As the UMC struggles with declining U.S. membership, a campus chaplain wonders about metrics.
CHRIS MOMANY
Chaplain, Adrian College
I consider myself to be an evangelical Christian of the Wesleyan tradition. Others may not accept that self-understanding, but I don’t lose much sleep over such things.
I was reared in the mainline church, and am grateful for its nurture, yet I came to know Jesus as a 15-year-old knucklehead. Yes, I heard an invitation and responded. I was overwhelmed by an existential truth: God — the personal creator of all that is — entered the world to live, die and rise for me. For me! This truth was never about an unhealthy individualism. But it was certainly personal.
These days I have fewer answers to the array of issues confronting followers of Jesus, but I will stake my life on the truth that an objectively personal God climbed down into the world as Jesus to live, die and rise for each and all. That may be the only thing I know for sure anymore.
Now denominations are facing critical moments in history. Their very existence is on the line. The United Methodist Church faces fracture, decline and any of a number of other perils. But as much as these challenges challenge me, I am more concerned about our response, to date.
I remember the later 1980s, when membership decline was becoming more and more a concern of United Methodism. Many, in desperation, reached for every conceivable means of rescue — except the core truths of faith.
First, Total Quality Management became the method. Ministries were placed under scrutiny, and those with power held others “accountable” according to ultimately secular measures. Other variations on this mindset have held sway among both liberal and conservative perspectives.
We became obsessed with counting things, and in the process we began to consider people as one more “thing” to be counted. Yet we have found ourselves among a primary quandary: Who “counts” any more among the church and its ministries?
I work as a college chaplain and professor, so my environment of ministry became a prime target among the measurement craze. However, over the years, church funding has become practically nonexistent — even as ecclesiastical powers have insisted upon continuing the quantification game. Yet I wonder once again: Who counts any more?

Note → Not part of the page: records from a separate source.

-- ==== Sys2Proof/Laws/Exec.lean ====
section
/-! SUPPORT. What an instruction can do, said once: every command is `command` with its check and its effect, every
event is `execEdge` or `execTimeout`; and what the step takes from the ports. -/

namespace Sys2Proof.Machine

/-- The commands a faulted block performs (R170). -/
def servedInFault : Instr → Bool
  | .nop => true
  | .setr _ _ => false
  | .getr _ => true
  | .mwr _ _ => false
  | .mrd _ => true
  | .reset => true
  | .crcInit => false
  | .crcByte _ _ => false
  | .crcBuf => false
  | .bfbAppend => false
  | .bfbAcx => false
  | .encFrame _ _ => false
  | .decArm _ => false
  | .edge _ => false
  | .timeout => false

/-- The first failing check of a command (R168 steps 3 to 7). -/
def checkOf (s : State) : Instr → Option FaultCode
  | .nop => none
  | .setr reg _ => checkWrite reg
  | .getr reg => checkRead reg
  | .mwr addr16 _ => checkAddress s addr16
  | .mrd addr16 => checkAddress s addr16
  | .reset => none
  | .crcInit => none
  | .crcByte n _ => checkStepCount n
  | .crcBuf => checkSource s s.srcb.toNat 0 s.len.toNat
  | .bfbAppend => checkAppend s
  | .bfbAcx => checkAcx s
  | .encFrame scheme sof => checkFrame s scheme sof
  | .decArm scheme => checkArm s scheme
  | .edge _ => none
  | .timeout => none

/-- What a command that passes its checks does. -/
def effectOf : Instr → State → State
  | .nop => respond .ok 0#16
  | .setr reg imm16 => fun t =>
    match regOfNumber reg with
    | none => t
    | some r => respond .ok 0#16 (writeReg r imm16 t)
  | .getr reg => fun t =>
    match regOfNumber reg with
    | none => t
    | some r => respond .ok (readReg t r) t
  | .mwr addr16 data8 => fun t => respond .ok 0#16 (memWrite addr16.toNat data8 t)
  | .mrd addr16 => fun t => respond .ok ((memRead t addr16.toNat).zeroExtend 16) t
  | .reset => fun t => respond .ok 0#16 (resetRegisters t)
  | .crcInit => fun t => respond .ok 0#16 { t with crc := 0xFF#8 }
  | .crcByte n data8 => fun t => respond .ok 0#16 { t with crc := crcStep t.crc data8 n.toNat }
  | .crcBuf => fun t => respond .ok 0#16 { t with crc := crcBuffer t t.srcb.toNat t.len.toNat t.crc }
  | .bfbAppend => fun t =>
    if t.len.toNat = 0 then respond .ok 0#16 t
    else appendAtDestination (getBits t t.srcb.toNat t.srco.toNat t.len.toNat) t
  | .bfbAcx => fun t =>
    if t.len.toNat < t.srco.toNat then respond .ok 0#16 t
    else appendAtDestination (acxBits t t.srcb.toNat t.srco.toNat t.len.toNat) t
  | .encFrame scheme sof => fun t =>
    match schemeOfCode scheme with
    | none => t
    | some sch =>
      respond .ok 0#16
        (endFrame
          ((frameSegments t.cfg sch sof.toNat (getBits t t.srcb.toNat t.srco.toNat t.len.toNat)).foldl emit t))
  | .decArm scheme => fun t =>
    match schemeOfCode scheme with
    | none => t
    | some sch => startCycle sch t
  | .edge _ => fun t => t
  | .timeout => fun t => t

/-- Every command has the common steps of R168 with its own check and effect. -/
theorem exec_command (i : Instr) (s : State) (h : i.isEvent = false) :
    exec i s = command (servedInFault i) (checkOf s i) (effectOf i) s := by
  cases i with
  | edge n => exact absurd h (by simp [Instr.isEvent])
  | timeout => exact absurd h (by simp [Instr.isEvent])
  | _ => rfl

/-- A command is held while `MODE = RX` (R131). -/
theorem exec_held (i : Instr) (s : State) (hm : s.mode = .rx) (h : i.isEvent = false) : exec i s = .next s := by
  rw [exec_command i s h]
  exact command_of_rx _ _ _ _ hm

/-- An event is dropped while `MODE = IDLE` (R131). -/
theorem exec_dropped (i : Instr) (s : State) (hm : s.mode = .idle) (h : i.isEvent = true) : exec i s = .next s := by
  cases i with
  | edge n => simp [exec, execEdge, hm]
  | timeout => simp [exec, execTimeout, hm]
  | _ => exact absurd h (by simp [Instr.isEvent])

/-- Everything an instruction can do. -/
theorem exec_cases {i : Instr} {s t : State} (h : exec i s = .next t) :
    t = s ∨
    (s.mode = .idle ∧ i.isEvent = false ∧ ∃ code, checkOf s i = some code ∧ t = raiseFault code s) ∨
    (s.mode = .idle ∧ i.isEvent = false ∧ checkOf s i = none ∧ s.fault = true ∧ servedInFault i = false ∧
      t = respond .refused 0#16 s) ∨
    (s.mode = .idle ∧ i.isEvent = false ∧ checkOf s i = none ∧ (s.fault = false ∨ servedInFault i = true) ∧
      t = effectOf i s) ∨
    (s.mode = .rx ∧ i = .timeout ∧ t = endCycle .timeout s) ∨
    (s.mode = .rx ∧ ∃ n, i = .edge n ∧ onEdge n s = .ok t) := by
  cases he : i.isEvent with
  | false =>
    rw [exec_command i s he] at h
    rcases command_cases h with ⟨_, ht⟩ | ⟨hm, code, hc, ht⟩ | ⟨hm, hc, hf, hs, ht⟩ | ⟨hm, hc, hf, ht⟩
    · exact .inl ht
    · exact .inr (.inl ⟨hm, rfl, code, hc, ht⟩)
    · exact .inr (.inr (.inl ⟨hm, rfl, hc, hf, hs, ht⟩))
    · exact .inr (.inr (.inr (.inl ⟨hm, rfl, hc, hf, ht⟩)))
  | true =>
    rcases mode_idle_or_rx s with hm | hm
    · rw [exec_dropped i s hm he] at h
      exact .inl (Host.Outcome.next.inj h).symm
    · cases i with
      | timeout =>
        simp only [exec, execTimeout, hm, if_true] at h
        exact .inr (.inr (.inr (.inr (.inl ⟨hm, rfl, (Host.Outcome.next.inj h).symm⟩))))
      | edge n =>
        simp only [exec, execEdge, hm, if_true] at h
        cases hn : onEdge n s with
        | error f => simp [hn] at h
        | ok u =>
          simp only [hn] at h
          have hu := Host.Outcome.next.inj h
          subst hu
          exact .inr (.inr (.inr (.inr (.inr ⟨hm, n, rfl, hn⟩))))
      | _ => exact absurd he (by simp [Instr.isEvent])

/-! ### The ports -/

/-- Command words before the first event stay held, in order (R131). -/
theorem takeEvent_append (held : List PortWord) (hh : ∀ w ∈ held, w.isEvent = false) (e : EventWord)
    (rest : List PortWord) : takeEvent (held ++ .event e :: rest) = some (.event e, held ++ rest) := by
  induction held with
  | nil => rfl
  | cons w ws ih =>
    cases w with
    | event x => exact absurd (hh _ (List.mem_cons_self ..)) (by simp [PortWord.isEvent])
    | command c =>
      have h := ih fun w hw => hh w (List.mem_cons_of_mem _ hw)
      simp [takeEvent, h]

/-- Where only commands wait there is no event to take. -/
theorem takeEvent_of_commands (held : List PortWord) (hh : ∀ w ∈ held, w.isEvent = false) :
    takeEvent held = none := by
  induction held with
  | nil => rfl
  | cons w ws ih =>
    cases w with
    | event x => exact absurd (hh _ (List.mem_cons_self ..)) (by simp [PortWord.isEvent])
    | command c =>
      have h := ih fun w hw => hh w (List.mem_cons_of_mem _ hw)
      simp [takeEvent, h]

/-- What `takeEvent` takes is an event, and every command word waits as before. -/
theorem takeEvent_cases {inputs left : List PortWord} {w : PortWord} (h : takeEvent inputs = some (w, left)) :
    (∃ e, w = .event e) ∧ (left.filter fun p => !p.isEvent) = inputs.filter fun p => !p.isEvent := by
  induction inputs generalizing left with
  | nil => simp [takeEvent] at h
  | cons x xs ih =>
    cases x with
    | event e =>
      simp only [takeEvent, Option.some.injEq, Prod.mk.injEq] at h
      obtain ⟨rfl, rfl⟩ := h
      exact ⟨⟨e, rfl⟩, by simp [PortWord.isEvent]⟩
    | command c =>
      simp only [takeEvent] at h
      cases ht : takeEvent xs with
      | none => simp [ht] at h
      | some p =>
        obtain ⟨e, l⟩ := p
        simp only [ht, Option.some.injEq, Prod.mk.injEq] at h
        obtain ⟨rfl, rfl⟩ := h
        have hi := ih ht
        exact ⟨hi.1, by simpa [PortWord.isEvent] using hi.2⟩

/-- A must-be-zero check does not change the command. -/
theorem whenZero_ok {z : Bool} {i j : Instr} (h : whenZero z i = .ok j) : j = i := by
  cases z
  · simp [whenZero] at h
  · simp only [whenZero, if_true, Except.ok.injEq] at h
    exact h.symm

/-- One row of the opcode map: its answer or that of the rows after it. -/
theorem ite_ok {p : Prop} [Decidable p] {a b : Except Illegal Instr} {i : Instr} (h : (if p then a else b) = .ok i) :
    a = .ok i ∨ b = .ok i := by
  by_cases hp : p
  · exact .inl (by rwa [if_pos hp] at h)
  · exact .inr (by rwa [if_neg hp] at h)

/-- The command port carries no event (R60, R69). -/
theorem decodeCommand_isEvent {w : CommandWord} {i : Instr} (h : decodeCommand w = .ok i) : i.isEvent = false := by
  rcases ite_ok h with h | h
  · rw [whenZero_ok h]; rfl
  rcases ite_ok h with h | h
  · cases h; rfl
  rcases ite_ok h with h | h
  · rw [whenZero_ok h]; rfl
  rcases ite_ok h with h | h
  · cases h; rfl
  iterate 9
    rcases ite_ok h with h | h
    · rw [whenZero_ok h]; rfl
  cases h

/-- The edge port carries no command (R67, R69). -/
theorem decodeEvent_isEvent (e : EventWord) : (decodeEvent e).isEvent = true := by
  simp only [decodeEvent]
  split <;> rfl

/-- In IDLE the first word that arrived is taken. -/
theorem nextWord_of_idle (s : State) (w : PortWord) (left : List PortWord) (hm : s.mode = .idle)
    (hi : s.inputs = w :: left) : nextWord s = some (w, { s with inputs := left }) := by
  simp [nextWord, hm, hi]

/-- In IDLE with nothing waiting nothing is taken. -/
theorem nextWord_of_idle_empty (s : State) (hm : s.mode = .idle) (hi : s.inputs = []) : nextWord s = none := by
  simp [nextWord, hm, hi]

/-- In RX what `takeEvent` finds is taken. -/
theorem nextWord_of_rx (s : State) (hm : s.mode = .rx) :
    nextWord s = (takeEvent s.inputs).map fun p => (p.1, { s with inputs := p.2 }) := by
  simp only [nextWord, hm]
  cases takeEvent s.inputs <;> simp

/-- Everything a step can do: wait, take a word of an open port and perform it, or reject it. -/
theorem step_cases {s t : State} (h : step s = .next t) :
    (t = s) ∨
    (∃ w left, s.mode = .idle ∧ s.inputs = w :: left ∧
      ((∃ i, decode w = .ok i ∧ exec i { s with inputs := left } = .next t) ∨
       (∃ why, decode w = .error why ∧ t = raiseFault .illegal { s with inputs := left }))) ∨
    (∃ e left, s.mode = .rx ∧ takeEvent s.inputs = some (.event e, left) ∧
      exec (decodeEvent e) { s with inputs := left } = .next t) := by
  rcases mode_idle_or_rx s with hm | hm
  · cases hi : s.inputs with
    | nil =>
      simp only [step, nextWord_of_idle_empty s hm hi] at h
      exact .inl (Host.Outcome.next.inj h).symm
    | cons w left =>
      simp only [step, nextWord_of_idle s w left hm hi] at h
      cases hd : decode w with
      | ok i =>
        simp only [hd] at h
        exact .inr (.inl ⟨w, left, hm, rfl, .inl ⟨i, hd, h⟩⟩)
      | error why =>
        simp only [hd] at h
        refine .inr (.inl ⟨w, left, hm, rfl, .inr ⟨why, hd, ?_⟩⟩)
        cases why <;> exact (Host.Outcome.next.inj h).symm
  · cases ht : takeEvent s.inputs with
    | none =>
      simp only [step, nextWord_of_rx s hm, ht, Option.map_none] at h
      exact .inl (Host.Outcome.next.inj h).symm
    | some p =>
      obtain ⟨w, left⟩ := p
      obtain ⟨⟨e, rfl⟩, _⟩ := takeEvent_cases ht
      simp only [step, nextWord_of_rx s hm, ht, Option.map_some, decode] at h
      exact .inr (.inr ⟨e, left, hm, rfl, h⟩)

end Sys2Proof.Machine
end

Does the Macedonian Orthodox student who helped develop our well-respected anti-human trafficking ministry count? How about the student born in Bosnia of Muslim heritage who worked with my Orthodox sister to fight human trafficking? During the 1990s their families were probably shooting at one another in the “old country.” The current generation wants something that honors God.
Does the African-American Catholic student among our ministry count? Then there is the clean-cut student from western Michigan’s “Reformed” tradition. How do I count him? Or the nondenominational, evangelical student who graduated with a 4.0 and a heart for healing the racial divide? He is doing excellent graduate work, but not in one of our 13 United Methodist seminaries. He’s attending a place known for fundamentalist roots. Does he count?
Then there is the graduate from an evangelical tradition in Oklahoma. But he had the audacity to attend one of the Ivy League divinity schools. Now he is leading young adults all over the country. How am I supposed to “count” him?
Or the Hispanic woman who helps to lead weekly chapel and also works among people with disabilities? If anyone knows Jesus, it is her. She will receive a special recognition from my office this spring. But she is not United Methodist, at least not yet. So I don’t know if she really counts.
Or the gay young man from one of our small country churches in The United Methodist Church. The power of his love collects friends at every turn, and he is finishing his seminary degree. Still, I don’t know if he counts for us. Then there is the recent graduate from the Evangelical Lutheran Church in America who works for love and justice and even carried a sign bearing the language of Adrian College’s first president: “Intrinsic Worth.” Not sure how to “count” her, though.
Or the young student of mine who is preparing for baptism. He is studying the liturgy and meeting with me to discuss many issues. When he goes under the water, he will know what it means. Still, I really am not sure how to “count” him. And then there is that host of young people without any real religious background. Some have been burned by the church; others are simply daughters and sons of people burned by the church. Yet many of these young adults are taking note of a God who would lay it all on the line for them. I’m busier than ever walking beside them.
When my wife died last August, one former student from our ministry drove a long distance to attend the visitation. Then she paid for a hotel room, stayed overnight and came to the funeral the next day. But she is Presbyterian, so I am not sure she “counts.” Or the Catholic woman starting college who reached out to me during my time of loss. You see, she is fighting her own battle with cancer, and she wants to love like Jesus loves. How do I count her?
Whether our denomination survives or not is of little moment. Jesus Christ, the personal presence of God in our world, came to live, to die and to rise again for each and every person! That is what I thought we believed — and I cannot help thinking that a denomination worth saving had better focus on this necessary truth.